Por Pascual Tamburri Bariain, 29 de junio de 2006.
Publicado en El Semanal Digital.
Un Rey debe estar por encima de lo ilegal y de lo inmoral. Lo sabe Víctor Manuel de Saboya, encarcelado en Italia. ¿Lo sabe Diego Prado y Colón de Carvajal en España?.
Víctor Manuel de Saboya nació en Italia como nieto del rey Víctor Manuel III. Nombrado Príncipe de Nápoles, era el primogénito del Príncipe de Piamonte, que sólo reinó durante el mes de mayo de 1946 como Humberto II. El 2 de junio de ese año un referéndum popular estableció la República por amplia mayoría, después de que la dinastía y sus representantes perdiesen todo su prestigio político con su participación en el golpe de Estado del 25 de julio de 1943 y en la rendición incondicional del 8 de septiembre del mismo año, que dio paso a la guerra civil.
Curiosamente los Saboya, después de todo esto, no han acabado en la cárcel de Potenza por razones políticas. Tras un prolongado exilio que terminó hace dos años gracias al centroderecha de Silvio Berlusconi y a la excepcional generosidad política de la Alleanza Nazionale del entonces ministro de Asuntos Exteriores Gianfranco Fini, el príncipe pudo volver a Italia, de donde había salido siendo niño. Humberto II compartió exilio en Portugal con el conde de Barcelona don Juan de Borbón, y la ex reina María José, tía de Balduino de Bélgica, vivió en Suiza como la reina Victoria Eugenia de España, también separada de Alfonso XIII en cuanto el exilio permitió abandonar las apariencias de convivencia marital. Criado en ese ambiente, Víctor Manuel adquirió una formación, unas costumbres y unas amistades que hoy lo han llevado a un total desprestigio.
Desde luego la vida sexual de Humberto II no debió de ser estrictamente convencional, como después de décadas de consistentes rumores publicó el historiador Pierre Milza.
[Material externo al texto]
-- ==== Sys2Proof/Machine/Banked.lean ====
section
/-! DEFINITION. Banked and its maintenance commands (R469 to R471), the watchdog and the software warm
request (R444, R457, R472, R473). -/

namespace Sys2Proof.Machine

/- ### Maintenance commands (R471, R497) -/

/-- A maintenance command: its body's length is what its chain leaves. -/
def commandOk (root obj : List Nat) : Bool :=
  [1, 2, 3].any (fun n => fldAt obj (obj.length - 68 - 160 * n) 1 == n && objectOk root obj (obj.length - 68 - 160 * n) 1)

/- ### Reports (R470) -/

/-- The identifier of Banked's frames: of the billet that verified, or 0x7F0 (R280, R469). -/
def bankedId (s : State) : Nat := match s.start.chosen with | some x => (billetOf s.sec x).canId | none => 0x7F0

/-- The CAN FD settings of Banked: those of the billet that verified, or NBR 2 and DBR 1 (R280). -/
def bankedCan (s : State) : PlanCfg :=
  match s.start.chosen with
  | some x => { canId := bankedId s, ext := bF (billetOf s.sec x) ASY_CAN_ID_EXT, nbr := bF (billetOf s.sec x) ASY_CAN_CFG_NBR, dbr := bF (billetOf s.sec x) ASY_CAN_CFG_DBR,
                dual := bF (billetOf s.sec x) ASY_CAN_CFG_DUAL }
  | none => { canId := bankedId s }

/-- The port 3 settings of Banked: those of the billet that verified, or untagged link-local addressing and UDP port 47,600 (R469). -/
def bankedPort (s : State) : PortSettings := match s.start.chosen with | some x => { (billetOf s.sec x).port3 with linkLocal := false } | none => {}

/-- The 2 frames of a report. -/
def reportFrames (c : PlanCfg) (r : List Nat) : List CanFrame :=
  [{ id := c.canId, ext := c.ext, nbr := c.nbr, dbr := c.dbr, data := r.take 64 }, { id := c.canId, ext := c.ext, nbr := c.nbr, dbr := c.dbr, data := r.drop 64 }]

/-- A report under a nonce, signed with the random number of counter c. -/
def reportBytes (s : State) (nonce c : Nat) : List Nat :=
  let cs := failCauses s.start.journal 3
  let b := layout 64 [(0, 4, 0x4B424A48), (4, 2, 1), (6, 2, 128), (8, 8, leNat (deviceId s.sec)), (16, 4, nonce), (20, 1, getF s RST_JOURNAL_FAILS),
    (21, 1, cs.getD 0 0), (22, 1, cs.getD 1 0), (23, 1, cs.getD 2 0), (24, 32, leNat s.start.digest), (56, 4, newestSeq s)]
  b ++ signature s.sec c b

def isBanked (s : State) : Bool := mode s == 3

/-- BANKED_REPORT: on port 3 and as 2 CAN FD frames; the nonces of the last 2 reports stay valid. -/
def execBankedReport (at_ : Nat) (s : State) : Ans :=
  let s := atTime s at_
  if !isBanked s then .next s
  else
    let f := fresh s
    let nonce := Config.freeValue f.1 % 2 ^ 32
    let g := fresh f.2
    let s := g.2
    let r := reportBytes s nonce g.1
    let s := { s with start := { s.start with reports := s.start.reports ++ [(bankedPort s, r)], nonces := (s.start.nonces ++ [nonce]).drop (s.start.nonces.length - 1) } }
    .next (sendCan s (bankedCan s).dual (reportFrames (bankedCan s) r))

/- ### Maintenance commands (R471) -/

/-- Carries the nonce of one of the last 2 reports and a valid signature. -/
def maintained (s : State) (obj : List Nat) (nonce : Nat) : Bool := isBanked s && s.start.nonces.contains nonce && commandOk s.sec.root obj

/-- READ_JOURNAL: up to 16 records from an RSEQ. -/
def execReadJournal (obj : List Nat) (nonce fromSeq : Nat) (s : State) : Ans :=
  if !maintained s obj nonce then .next s
  else
    let rs := (s.start.journal.filter (fun r => decide (fromSeq ≤ r.rseq))).take 16
    .next { s with start := { s.start with answers := s.start.answers ++ [rs.flatMap recBytes] } }

/-- CLEAR_JOURNAL: a CLEAR record, then a cold reset 100 ms later. -/
def execClearJournal (obj : List Nat) (nonce : Nat) (s : State) : Ans :=
  if !maintained s obj nonce then .next s
  else
    let s := writeRec s (thisRec s 5 0)
    .next { s with start := { s.start with coldDue := true } }

/-- Bytes of a slot. -/
def slotWrite (m : List (Nat × Nat)) (off : Nat) (bs : List Nat) : List (Nat × Nat) :=
  bs.zipIdx.foldl (fun m p => sset (fun _ => 0xFF) m (off + p.2) p.1) m

/-- WRITE_SLOT: a chunk of slot A or B, within its 16 MiB. -/
def execWriteSlot (obj : List Nat) (nonce slot offset : Nat) (bytes : List Nat) (s : State) : Ans :=
  if !maintained s obj nonce ∨ 2 ≤ slot ∨ 0x1000000 < offset + bytes.length then .next s
  else if slot = 0 then .next { s with start := { s.start with slotA := slotWrite s.start.slotA offset bytes } }
  else .next { s with start := { s.start with slotB := slotWrite s.start.slotB offset bytes } }

/-- RESTART: a cold reset 100 ms later. -/
def execRestart (obj : List Nat) (nonce : Nat) (s : State) : Ans :=
  if !maintained s obj nonce then .next s else .next { s with start := { s.start with coldDue := true } }

/-- MAINTENANCE_COLD_RESET: the safety island's cold escalation carries it out (log 38). -/
def execMaintenanceColdReset (s : State) : Ans := if isBanked s ∧ s.start.coldDue then .next (assertSource s 6 4) else .next s

/- ### Watchdog and warm request -/

/-- Brands that may write `RST.WDOG_KICK` and `RST.SW_REQ` (R473). -/
def mayKick (b : Nat) : Bool := (decide (1 ≤ b) && decide (b ≤ 4)) || (decide (0x10 ≤ b) && decide (b ≤ 0x19))

def kick (s : State) (brand value : Nat) : State :=
  if mayKick brand ∧ value = 0x4B49434B then answer { s with start := { s.start with wdogAt := s.time } } .ok else answer s .error

/-- WDOG_KICK: the key restarts the watchdog; any other value gets an error response. -/
def execWdogKick (brand value : Nat) (s : State) : Ans := .next (guarded s brand 1 RST_WDOG_KICK.addr (fun s => kick s brand value))

def warmRequest (s : State) (brand value : Nat) : State :=
  if mayKick brand ∧ value = 0x5741524D ∧ flag s RST_POLICY_SWREQ_EN then answer (sendFault s 0x01 0x003 6 0) .ok else answer s .error

/-- SW_WARM_REQ: accepted only with SWREQ_EN (R473). -/
def execSwWarmReq (brand value : Nat) (s : State) : Ans := .next (guarded s brand 1 RST_SW_REQ.addr (fun s => warmRequest s brand value))

/-- WDOG_EXPIRE (R472): the armed watchdog was not restarted within TIMEOUT_MS. -/
def execWdogExpire (s : State) : Ans := if s.start.wdogArmed then .next (sendFault s 0x01 0x002 6 0) else .next s

end Sys2Proof.Machine
end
Tampoco es delictiva, aunque sí antiestética dadas sus pretensiones regias, la «afición al sexo» y a la prostitución confesada por Víctor Manuel. Ni su gusto por el dinero fácil y los negocios difíciles, como los que le unieron a su primo Simeón de Bulgaria (de Sajonia-Coburgo-Gotha, en realidad). Ni las amistades sórdidas con gentes, agentes, negociantes, testaferros y crápulas de todo tipo. Tampoco es ilegal, pero sí insólito, que el heredero Manuel Filiberto, casado desigualmente con la actriz -comunista y francesa- Clotilde Courau, viva como «trepador social», relaciones públicas de un restaurante y modelo publicitario. No es la manera de que una casa real, cuyo linaje se remonta a Humberto Biancamano y que está entroncada en la más rancia nobleza europea, conserve su prestigo. O su trono, si no lo hubiesen perdido ya.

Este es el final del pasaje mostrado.